As we look forward, there is good news and challenging news. The biggest threat to profit is changes in pork demand. This is a new situation for most as we have enjoyed two decades of strong demand domestically and growing net exports internationally. In the past, when profits were challenged, the result was excessive growth and too much supply to sell at profitable prices. We are not used to structural demand problems, especially the larger U.S. and global market blunting of demand.
Keep Expansion Down
The key thing producers can do is keep expansion down while working to achieve new levels of cost-effective efficiency and increases in sow productivity. There is evidence a recession driven by larger-than-normal reductions in the work force is coming, but how exactly and extensively it will affect consumer demand is not yet known.
What Will They Eat?
You might have heard the old saying that ag is immune from recessions because everyone must eat. It is true that everyone must eat, but what will they eat? You can be assured pork will feel a very measurable reduction in total domestic demand if significant unemployment sets in. The majority of U.S. pork is consumed in the U.S. by middle- and low-income families. Most of it is consumed at home, primarily in the Midwest and South.

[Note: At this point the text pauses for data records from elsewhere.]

-- ==== Sys2Proof/Machine/Flags.lean ====
section
/-! DEFINITION. The 8-bit ALU: results mod 256 and the flag each operation defines (42_alu R140, R147 to R151;
10_state R32, R33). The flag is exactly 0 or 1. -/
namespace Sys2Proof.Machine

/-- A flag as VF's value: 1 or 0 (R140). -/
def flagByte (f : Bool) : Byte := if f then 1 else 0

/-- The sum mod 256 and the carry out of bit 7 (R147). -/
def aluAdd (a b : Byte) : Byte × Bool := (a + b, decide (255 < a.toNat + b.toNat))

/-- `a - b` mod 256 and "no borrow" (R148, R150). -/
def aluSub (a b : Byte) : Byte × Bool := (a - b, decide (b.toNat ≤ a.toNat))

/-- `a >> 1` and the bit shifted out (R149). -/
def aluShr (a : Byte) : Byte × Bool := (a >>> 1, a.getLsbD 0)

/-- `(a << 1) mod 256` and the bit shifted out (R151). -/
def aluShl (a : Byte) : Byte × Bool := (a <<< 1, a.getLsbD 7)

/-- VF written as a flag. -/
def writeFlag (f : Bool) (s : State) : State := writeV flagReg (flagByte f) s

/-- The result to Vx first and the flag to VF second, so the flag wins when `x = F` (10_state R33, D5). -/
def writeResultFlag (x : Reg) (r : Byte × Bool) (s : State) : State := writeFlag r.2 (writeV x r.1 s)

end Sys2Proof.Machine
end

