-- ==== Sys2Proof/Laws/Display.lean ====
section
/-! SUPPORT. What drawing a sprite does to each pixel and to the collision flag (44_display R201). -/
namespace Sys2Proof.Machine

/-- The bit sprite rows `bs`, drawn from row `py` at column `vx`, put on the pixel in row `r` and column `c`. -/
def rowsBit (vx py : Nat) (bs : List Byte) (r c : Nat) : Bool :=
  if h : py ≤ r ∧ r - py < bs.length then (spriteMask vx bs[r - py]).getLsbD c else false

theorem rowsBit_cons (vx py : Nat) (b : Byte) (bs : List Byte) (r c : Nat) :
    rowsBit vx py (b :: bs) r c = if r = py then (spriteMask vx b).getLsbD c else rowsBit vx (py + 1) bs r c := by
  unfold rowsBit
  by_cases hr : r = py
  · subst hr; simp
  · rw [if_neg hr]
    by_cases h : py + 1 ≤ r ∧ r - (py + 1) < bs.length
    · have h2 : py ≤ r ∧ r - py < (b :: bs).length := by simp only [List.length_cons]; omega
      have h3 : r - py = r - (py + 1) + 1 := by omega
      rw [dif_pos h, dif_pos h2]; simp [h3]
    · have h2 : ¬ (py ≤ r ∧ r - py < (b :: bs).length) := by simp only [List.length_cons]; omega
      rw [dif_neg h, dif_neg h2]

theorem pixel_of_ge {d : Display} {r : Nat} (h : 32 ≤ r) (c : Nat) : pixel d r c = false := by
  simp [pixel]; omega

theorem pixel_of_col_ge {d : Display} {c : Nat} (h : 64 ≤ c) (r : Nat) : pixel d r c = false := by
  unfold pixel
  split
  · exact BitVec.getLsbD_of_ge _ _ h
  · rfl

/-- Two buffers with the same pixels are the same buffer. -/
theorem display_ext {d e : Display} (h : ∀ r c, r < 32 → c < 64 → pixel d r c = pixel e r c) : d = e := by
  apply Vector.ext
  intro r hr
  apply BitVec.eq_of_getLsbD_eq
  intro c hc
  simpa [pixel, hr] using h r c hr hc

theorem pixel_blank (r c : Nat) : pixel blankDisplay r c = false := by
  simp [pixel, blankDisplay]

/-- One sprite row toggles exactly the pixels its bits name, in its own display row. -/
theorem drawRow_pixel (vx py : Nat) (b : Byte) (acc : Display × Bool) (r c : Nat) :
    pixel (drawRow vx py b acc).1 r c =
      (pixel acc.1 r c ^^ (decide (r = py ∧ r < 32) && (spriteMask vx b).getLsbD c)) := by
  unfold drawRow
  by_cases hp : py < 32
  · rw [dif_pos hp]
    by_cases hr : r < 32
    · by_cases he : py = r
      · subst he; simp [pixel, hr]
      · simp [pixel, hr, he, Ne.symm he]
    · simp [pixel, hr]
  · rw [dif_neg hp]
    by_cases hr : r = py ∧ r < 32
    · omega
    · simp [hr]

/-- The flag of one sprite row: as before, or a lit pixel of its display row is under one of its bits. -/
theorem drawRow_hit (vx py : Nat) (b : Byte) (acc : Display × Bool) :
    (drawRow vx py b acc).2 = true ↔
      acc.2 = true ∨ ∃ c, py < 32 ∧ pixel acc.1 py c = true ∧ (spriteMask vx b).getLsbD c = true := by
  unfold drawRow
  by_cases hp : py < 32
  · rw [dif_pos hp]
    simp only [Bool.or_eq_true, bne_iff_ne, ne_eq, pixel, hp, dif_pos, true_and]
    refine or_congr Iff.rfl ⟨fun h => ?_, ?_⟩
    · by_contra hn
      refine h (BitVec.eq_of_getLsbD_eq fun c _ => ?_)
      rw [BitVec.getLsbD_and, BitVec.getLsbD_zero]
      simp only [not_exists, not_and] at hn
      have := hn c
      cases hq : (acc.1[py]).getLsbD c <;> simp_all
    · rintro ⟨c, h1, h2⟩ h0
      have := congrArg (fun v => v.getLsbD c) h0
      simp [h1, h2] at this
  · rw [dif_neg hp]; simp [hp]

/-- A sprite toggles exactly the pixels its bits name. -/
theorem drawRows_pixel (vx : Nat) : ∀ (bs : List Byte) (py : Nat) (acc : Display × Bool) (r c : Nat),
    pixel (drawRows vx py bs acc).1 r c = (pixel acc.1 r c ^^ (decide (r < 32) && rowsBit vx py bs r c))
  | [], py, acc, r, c => by simp [drawRows, rowsBit]
  | b :: bs, py, acc, r, c => by
    rw [drawRows, drawRows_pixel vx bs, drawRow_pixel, rowsBit_cons]
    by_cases h : r = py
    · subst h
      have : rowsBit vx (r + 1) bs r c = false := by simp [rowsBit]
      by_cases hr : r < 32 <;> simp [this, hr]
    · simp [h]

/-- The flag of a sprite: as before, or a lit pixel is under one of its bits. -/
theorem drawRows_hit (vx : Nat) : ∀ (bs : List Byte) (py : Nat) (acc : Display × Bool),
    (drawRows vx py bs acc).2 = true ↔
      acc.2 = true ∨ ∃ r c, r < 32 ∧ pixel acc.1 r c = true ∧ rowsBit vx py bs r c = true
  | [], py, acc => by simp [drawRows, rowsBit]
  | b :: bs, py, acc => by
    rw [drawRows, drawRows_hit vx bs, drawRow_hit]
    constructor
    · rintro ((h | ⟨c, h1, h2, h3⟩) | ⟨r, c, h1, h2, h3⟩)
      · exact .inl h
      · exact .inr ⟨py, c, h1, h2, by rw [rowsBit_cons, if_pos rfl]; exact h3⟩
      · have hr : r ≠ py := by
          rintro rfl
          simp [rowsBit] at h3
        refine .inr ⟨r, c, h1, ?_, by rw [rowsBit_cons, if_neg hr]; exact h3⟩
        rw [drawRow_pixel] at h2
        simpa [hr] using h2
    · rintro (h | ⟨r, c, h1, h2, h3⟩)
      · exact .inl (.inl h)
      · rw [rowsBit_cons] at h3
        by_cases hr : r = py
        · subst hr
          rw [if_pos rfl] at h3
          exact .inl (.inr ⟨c, h1, h2, h3⟩)
        · rw [if_neg hr] at h3
          refine .inr ⟨r, c, h1, ?_, h3⟩
          rw [drawRow_pixel]
          simpa [hr] using h2

end Sys2Proof.Machine
end

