-- ==== Sys2Proof/Laws/PerInstr.lean ====
section
/-! SUPPORT. The family EncodeSelectsRow, instruction by instruction: the word the encoder writes selects the row of
the opcode map (30_encoding R85) that carries the instruction's op id. -/
namespace Sys2Proof.Laws.EncodeSelectsRow

/-- For a well-formed instruction some row of the map has its op id, and the encoded word selects that row. -/
def Statement (i : Instr) : Prop :=
  ∀ strict, i.wf strict = true → ∃ r ∈ opcodeMap strict, r.id = opId i ∧ rowMatches (encode i) r = true

theorem opcode_and (w m p : Word) (h : w &&& m = p) : (w &&& m == p) = true := by simp [h]

theorem and_ones4 (v : BitVec 4) : v &&& 0xF#4 = v := BitVec.and_allOnes
theorem and_ones8 (v : BitVec 8) : v &&& 0xFF#8 = v := BitVec.and_allOnes
theorem and_zero4 (v : BitVec 4) : v &&& 0#4 = 0#4 := BitVec.and_zero
theorem and_zero8 (v : BitVec 8) : v &&& 0#8 = 0#8 := BitVec.and_zero

theorem wordA_and (op : BitVec 4) (nnn : Addr12) : wordA op nnn &&& 0xF000#16 = wordA op 0#12 :=
  BitVec.and_append.trans (congrArg₂ (fun (a : BitVec 4) (b : BitVec 12) => (a ++ b : BitVec 16))
    (and_ones4 op) (BitVec.and_zero (x := nnn)))

/-- Masking an XB word masks its fields. -/
theorem wordXB_and_fields (op m1 m2 : BitVec 4) (x : Reg) (nn m3 : Byte) :
    wordXB op x nn &&& (m1 ++ m2 ++ m3 : BitVec 16) = ((op &&& m1) ++ (regBits x &&& m2) ++ (nn &&& m3) : BitVec 16) :=
  BitVec.and_append.trans (congrArg (fun (a : BitVec 8) => (a ++ (nn &&& m3) : BitVec 16)) BitVec.and_append)

/-- Masking an XYN word masks its fields. -/
theorem wordXYN_and_fields (op m1 m2 m3 : BitVec 4) (x y : Reg) (n m4 : Nibble) :
    wordXYN op x y n &&& (m1 ++ m2 ++ m3 ++ m4 : BitVec 16) =
      ((op &&& m1) ++ (regBits x &&& m2) ++ (regBits y &&& m3) ++ (n &&& m4) : BitVec 16) :=
  BitVec.and_append.trans (congrArg (fun (a : BitVec 12) => (a ++ (n &&& m4) : BitVec 16))
    (BitVec.and_append.trans (congrArg (fun (a : BitVec 8) => (a ++ (regBits y &&& m3) : BitVec 12)) BitVec.and_append)))

theorem wordXB_and (op : BitVec 4) (x : Reg) (nn : Byte) : wordXB op x nn &&& 0xF000#16 = wordXB op 0 0#8 := by
  rw [show (0xF000#16) = (0xF#4 ++ 0#4 ++ 0#8 : BitVec 16) from rfl, wordXB_and_fields, and_ones4, and_zero4, and_zero8]
  rfl

theorem wordXB_and_key (op : BitVec 4) (x : Reg) (nn : Byte) : wordXB op x nn &&& 0xF0FF#16 = wordXB op 0 nn := by
  rw [show (0xF0FF#16) = (0xF#4 ++ 0#4 ++ 0xFF#8 : BitVec 16) from rfl, wordXB_and_fields, and_ones4, and_zero4, and_ones8]
  rfl

theorem wordXYN_and (op : BitVec 4) (x y : Reg) (n : Nibble) : wordXYN op x y n &&& 0xF000#16 = wordXYN op 0 0 0#4 := by
  rw [show (0xF000#16) = (0xF#4 ++ 0#4 ++ 0#4 ++ 0#4 : BitVec 16) from rfl, wordXYN_and_fields, and_ones4, and_zero4,
    and_zero4, and_zero4]
  rfl

theorem wordXYN_and_key (op : BitVec 4) (x y : Reg) (n : Nibble) :
    wordXYN op x y n &&& 0xF00F#16 = wordXYN op 0 0 n := by
  rw [show (0xF00F#16) = (0xF#4 ++ 0#4 ++ 0#4 ++ 0xF#4 : BitVec 16) from rfl, wordXYN_and_fields, and_ones4, and_zero4,
    and_zero4, and_ones4]
  rfl

/-- The shape of every proof below: name the row, find it in the map, and mask the word. -/
theorem of_row {i : Instr} (r : OpcodeRow) (hm : ∀ strict, r ∈ opcodeMap strict) (hid : r.id = opId i)
    (hw : encode i &&& r.mask = r.pattern) : Statement i :=
  fun strict _ => ⟨r, hm strict, hid, opcode_and _ _ _ hw⟩

theorem cls : Statement .cls := of_row ⟨0, 0xFFFF, 0x00E0⟩ (by decide) rfl rfl
theorem ret : Statement .ret := of_row ⟨1, 0xFFFF, 0x00EE⟩ (by decide) rfl rfl
theorem jp (nnn : Addr12) : Statement (.jp nnn) := of_row ⟨2, 0xF000, 0x1000⟩ (by decide) rfl (wordA_and _ _)
theorem call (nnn : Addr12) : Statement (.call nnn) := of_row ⟨3, 0xF000, 0x2000⟩ (by decide) rfl (wordA_and _ _)
theorem seImm (x : Reg) (nn : Byte) : Statement (.seImm x nn) :=
  of_row ⟨4, 0xF000, 0x3000⟩ (by decide) rfl (wordXB_and _ _ _)
theorem sneImm (x : Reg) (nn : Byte) : Statement (.sneImm x nn) :=
  of_row ⟨5, 0xF000, 0x4000⟩ (by decide) rfl (wordXB_and _ _ _)

/-- A register skip: under STRICT_5_9 the row's mask takes in the nibble `n`, which is then 0. -/
theorem regSkip_row (op : BitVec 4) (x y : Reg) (n : Nibble) (strict : Bool) (h : (!strict || n == 0#4) = true) :
    wordXYN op x y n &&& regSkipMask strict = wordXYN op 0 0 0#4 := by
  cases strict with
  | false => exact wordXYN_and op x y n
  | true =>
    simp only [Bool.not_true, Bool.false_or, beq_iff_eq] at h
    subst h
    exact wordXYN_and_key op x y 0#4

theorem seReg (x y : Reg) (n : Nibble) : Statement (.seReg x y n) := fun strict h =>
  ⟨⟨6, regSkipMask strict, 0x5000⟩, by simp [opcodeMap], rfl, opcode_and _ _ _ (regSkip_row _ x y n strict h)⟩
theorem ldImm (x : Reg) (nn : Byte) : Statement (.ldImm x nn) :=
  of_row ⟨7, 0xF000, 0x6000⟩ (by decide) rfl (wordXB_and _ _ _)
theorem addImm (x : Reg) (nn : Byte) : Statement (.addImm x nn) :=
  of_row ⟨8, 0xF000, 0x7000⟩ (by decide) rfl (wordXB_and _ _ _)
theorem ldReg (x y : Reg) : Statement (.ldReg x y) :=
  of_row ⟨9, 0xF00F, 0x8000⟩ (by decide) rfl (wordXYN_and_key _ _ _ _)
theorem orReg (x y : Reg) : Statement (.orReg x y) :=
  of_row ⟨10, 0xF00F, 0x8001⟩ (by decide) rfl (wordXYN_and_key _ _ _ _)
theorem andReg (x y : Reg) : Statement (.andReg x y) :=
  of_row ⟨11, 0xF00F, 0x8002⟩ (by decide) rfl (wordXYN_and_key _ _ _ _)
theorem xorReg (x y : Reg) : Statement (.xorReg x y) :=
  of_row ⟨12, 0xF00F, 0x8003⟩ (by decide) rfl (wordXYN_and_key _ _ _ _)
theorem addReg (x y : Reg) : Statement (.addReg x y) :=
  of_row ⟨13, 0xF00F, 0x8004⟩ (by decide) rfl (wordXYN_and_key _ _ _ _)
theorem subReg (x y : Reg) : Statement (.subReg x y) :=
  of_row ⟨14, 0xF00F, 0x8005⟩ (by decide) rfl (wordXYN_and_key _ _ _ _)
theorem shr (x y : Reg) : Statement (.shr x y) :=
  of_row ⟨15, 0xF00F, 0x8006⟩ (by decide) rfl (wordXYN_and_key _ _ _ _)
theorem subnReg (x y : Reg) : Statement (.subnReg x y) :=
  of_row ⟨16, 0xF00F, 0x8007⟩ (by decide) rfl (wordXYN_and_key _ _ _ _)
theorem shl (x y : Reg) : Statement (.shl x y) :=
  of_row ⟨17, 0xF00F, 0x800E⟩ (by decide) rfl (wordXYN_and_key _ _ _ _)
theorem sneReg (x y : Reg) (n : Nibble) : Statement (.sneReg x y n) := fun strict h =>
  ⟨⟨18, regSkipMask strict, 0x9000⟩, by simp [opcodeMap], rfl, opcode_and _ _ _ (regSkip_row _ x y n strict h)⟩
theorem ldI (nnn : Addr12) : Statement (.ldI nnn) := of_row ⟨19, 0xF000, 0xA000⟩ (by decide) rfl (wordA_and _ _)
theorem jpV0 (nnn : Addr12) : Statement (.jpV0 nnn) := of_row ⟨20, 0xF000, 0xB000⟩ (by decide) rfl (wordA_and _ _)
theorem rnd (x : Reg) (nn : Byte) : Statement (.rnd x nn) :=
  of_row ⟨21, 0xF000, 0xC000⟩ (by decide) rfl (wordXB_and _ _ _)
theorem drw (x y : Reg) (n : Nibble) : Statement (.drw x y n) :=
  of_row ⟨22, 0xF000, 0xD000⟩ (by decide) rfl (wordXYN_and _ _ _ _)
theorem skp (x : Reg) : Statement (.skp x) := of_row ⟨23, 0xF0FF, 0xE09E⟩ (by decide) rfl (wordXB_and_key _ _ _)
theorem sknp (x : Reg) : Statement (.sknp x) := of_row ⟨24, 0xF0FF, 0xE0A1⟩ (by decide) rfl (wordXB_and_key _ _ _)
theorem ldVxDT (x : Reg) : Statement (.ldVxDT x) :=
  of_row ⟨25, 0xF0FF, 0xF007⟩ (by decide) rfl (wordXB_and_key _ _ _)
theorem ldVxK (x : Reg) : Statement (.ldVxK x) :=
  of_row ⟨26, 0xF0FF, 0xF00A⟩ (by decide) rfl (wordXB_and_key _ _ _)
theorem ldDTVx (x : Reg) : Statement (.ldDTVx x) :=
  of_row ⟨27, 0xF0FF, 0xF015⟩ (by decide) rfl (wordXB_and_key _ _ _)
theorem ldSTVx (x : Reg) : Statement (.ldSTVx x) :=
  of_row ⟨28, 0xF0FF, 0xF018⟩ (by decide) rfl (wordXB_and_key _ _ _)
theorem addI (x : Reg) : Statement (.addI x) := of_row ⟨29, 0xF0FF, 0xF01E⟩ (by decide) rfl (wordXB_and_key _ _ _)
theorem ldF (x : Reg) : Statement (.ldF x) := of_row ⟨30, 0xF0FF, 0xF029⟩ (by decide) rfl (wordXB_and_key _ _ _)
theorem ldB (x : Reg) : Statement (.ldB x) := of_row ⟨31, 0xF0FF, 0xF033⟩ (by decide) rfl (wordXB_and_key _ _ _)
theorem dump (x : Reg) : Statement (.dump x) := of_row ⟨32, 0xF0FF, 0xF055⟩ (by decide) rfl (wordXB_and_key _ _ _)
theorem load (x : Reg) : Statement (.load x) := of_row ⟨33, 0xF0FF, 0xF065⟩ (by decide) rfl (wordXB_and_key _ _ _)

end Sys2Proof.Laws.EncodeSelectsRow
end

There are many creative ways home cooks and chefs can blend the available and reasonably priced sets of ingredients into great meals if one ingredient gets out of line in terms of price. They simply reduce and extend with cheaper ingredients.
The latest USDA report says we consume just over 51 lb. of pork per capita (annually) in the U.S. We have about 84 million families with just over three people on average per family. This means each family on average would consume 153 lb. of pork per year (3 people x 51 lb.). What if a family buys a half pound less pork per week when the recession digs in? That reduces family consumption from 153 lb. per year to (153 lb. – 52 weeks x 0.5 lb. = 26 fewer pounds) 127 lb. total.
The Hard Reality for Pork
The truth is, as fresh pork builds up during the recession, some of it will be frozen but much will be sold at discounted prices to domestic or international distribution networks. At these discounted prices, the U.S. could maintain its 51-lb. consumption per person, but will acquire it with less money pumped into the pork chain.
Other factors determine how much this revenue reduction will be, such as the cost and availability of substitutes (beef, chicken, beans, etc., and some by remixing the retail cut demand), which means more ground pork and shoulder cuts versus bacon, loins and spare ribs. The mix of total individual demand could still reach 51 lb. (or more), but the cut mix will likely include cheaper cuts and less revenue until rising demand affects price.
Food has been slowing down in terms of inflationary pricing increases. In August 2022, food inflation was at an annual rate of 12%, dropping to 9.5% in February 2023. The latest reports indicate it’s closer to 8.5%. The overall good news is exports continue to support pork prices. This reduces the losses, which would now be faced with even relatively small, sustained reductions. Interest rate levels and banker skepticism are limiting realization of expansion for the most part. If that continues, the industry is doing all it can to weather the coming storm of recession.